Verily I Say Unto Thee...

Debunking The ‘We Survived It’ Memes

By Wil C. Fry
2016.08.20
Silly Meme Saturday, Logical Fallacies

One of several memes with similar themes

I’ve been seeing internet memes along this theme for a few years now — not to mention hearing these ideas expressed via conversation. The implication is always: “these silly modern rules are unnecessary”, the “proof” being that “we survived without those rules”. Some of the memes are more explicit than others about how wrong the current “oppressive” rules are. The one I’ve posted here begins with “tough generation”, implying that all it took to survive without the safety rules was toughness.
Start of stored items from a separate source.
/-- What a TB.BUILD that takes no fault leaves. -/
theorem exec_tbBuild_spec {s t : State} (hf : s.faulted = false) (h : exec .tbBuild s = .next t)
    (ht : t.faulted = false) :
    (∃ a, s.freqAt a ≠ 0)
      ∧ t = { s with
          pq := [], node := (buildTree s.freqAt).node,
          tbRoot := BitVec.ofNat 9 (2 * (presentSymbols s.freqAt).length - 2), tbValid := true }.respond
          (.ok (rootValue t.nodeCount t.tbRoot))
      ∧ ArenaOk t.node t.tbRoot (presentSymbols s.freqAt).length
      ∧ t.node.take (presentSymbols s.freqAt).length = leavesFor s.freqAt
      ∧ (∃ x, t.node[2 * (presentSymbols s.freqAt).length - 2]? = some x
          ∧ x.weight.toNat = totalCount s.freqAt)
      ∧ ∀ k w l r, t.node[k]? = some (.internal w l r) → MergeOk t.node k w l r := by
  cases exec_effect h
  case emptyInput => cases ht
  case faulted _ _ hx => rw [hf] at hx; cases hx
  case tbBuild e _ hp hq =>
    obtain ⟨⟨w, hw, hwt, x, hx, hxw⟩, h2, h3, h4⟩ := buildTree_spec s.freqAt (present_iff.2 hp)
    rw [hq] at hw
    have he : e.ref = BitVec.ofNat 9 (2 * (presentSymbols s.freqAt).length - 2) := by
      rw [(List.cons.inj hw).1]
    exact ⟨hp, by rw [he]; rfl, by simpa [he] using h2, h3, ⟨x, hx, by rw [hxw, hwt]⟩, h4⟩

/-- Every command that gives a next state gives one response and leaves the rest of the ports. -/
theorem exec_ports {i : Instr} {s t : State} (h : exec i s = .next t) :
    ∃ r : Response, t.rsps = s.rsps ++ [r.word] ∧ t.inputs = s.inputs ∧ t.buFifoCap = s.buFifoCap := by
  cases exec_effect h <;> exact ⟨_, rfl, rfl, rfl⟩

/-! ### A step -/

theorem step_command {s : State} {c : Word} {rest : List HostInput} {i : Instr}
    (hi : s.inputs = .command c :: rest) (hd : decode c = .ok i) :
    step s = exec i { s with inputs := rest } := by
  simp only [step, hi, hd]

theorem step_illegal {s : State} {c : Word} {rest : List HostInput} {e : Illegal}
    (hi : s.inputs = .command c :: rest) (hd : decode c = .error e) :
    step s = .next ({ s with inputs := rest }.respond .refused) := by
  simp only [step, hi, hd]
  rfl

theorem step_hardReset {s : State} {rest : List HostInput} (hi : s.inputs = .hardReset :: rest) :
    step s = .next { s with inputs := rest }.resetBlock := by
  simp only [step, hi]

theorem step_idle {s : State} (hi : s.inputs = []) : step s = .next s := by
  simp only [step, hi]

/-- What a step can be. -/
theorem step_effect {s t : State} (h : step s = .next t) :
    (s.inputs = [] ∧ t = s)
      ∨ (∃ rest, s.inputs = .hardReset :: rest ∧ t = { s with inputs := rest }.resetBlock)
      ∨ (∃ c rest e, s.inputs = .command c :: rest ∧ decode c = .error e
          ∧ t = { s with inputs := rest }.respond .refused)
      ∨ ∃ c rest i, s.inputs = .command c :: rest ∧ decode c = .ok i
          ∧ Effect i { s with inputs := rest } t := by
  match hi : s.inputs with
  | [] => rw [step_idle hi] at h; exact .inl ⟨rfl, (next_inj h).symm⟩
  | .hardReset :: rest =>
    rw [step_hardReset hi] at h; exact .inr (.inl ⟨rest, rfl, (next_inj h).symm⟩)
  | .command c :: rest =>
    match hd : decode c with
    | .error e =>
      rw [step_illegal hi hd] at h
      exact .inr (.inr (.inl ⟨c, rest, e, rfl, hd, (next_inj h).symm⟩))
    | .ok i =>
      rw [step_command hi hd] at h
      exact .inr (.inr (.inr ⟨c, rest, i, rfl, hd, exec_effect h⟩))

end Sys2Proof.Laws
end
This one isn’t difficult to debunk.

First, let me say, I am part of a generation that experienced most of these things. My parents’ generation saw even more of it. I have fond memories of riding in cars without seatbelts, playing with toy guns, playing outside without supervision, etc. I don’t see any reason why anyone should be ashamed of those things. But spankings and lead paint? I can’t understand why they’re grouped in with the rest. That’s part of what makes this the subject of my series “Silly Meme Saturday”.

The slang term gish gallop refers to the “spewing [of] many different points all at once”, in the knowledge that all of them can’t be defeated with a single argument. This isn’t a logical fallacy in itself; it’s a technique that often incorporates a bunch of logical fallacies. In only 23 words, the meme above has presented a variety of topics, each with a different refutation, the sum total of which cannot be presented in 23 words.

Yes, one could respond with a simple “bullhonkey” or “wrong!”, but that doesn’t accomplish anything or convince anyone of anything.

Still, in this case, the several points of the gish gallop are relatively easily refuted. Let’s go.

Spankings

Spankings are relatively easy to survive, so there’s nothing to be proud of here. If done “correctly”, a spanking is not meant to cause lasting physical harm. That’s like saying “I survived a wasp sting”. Well duh. It hurts, and might teach a lesson (watch out for wasps), but isn’t something that normally kills.

Of course, the meme is responding to modern anti-spanking sentiment using a strawman argument. No one has ever said “we shouldn’t spank kids because it’ll kill them” or “stop spanking because only a few will survive”. The well-documented case against spanking says something entirely different. Fifty years of research with more than 160,000 children has shown that it just doesn’t work, and actually causes lasting emotional, social, and cognitive harm. The conclusions are “extremely telling and very clear and consistent about the negative effects on children”. Basically, there is no benefit to it.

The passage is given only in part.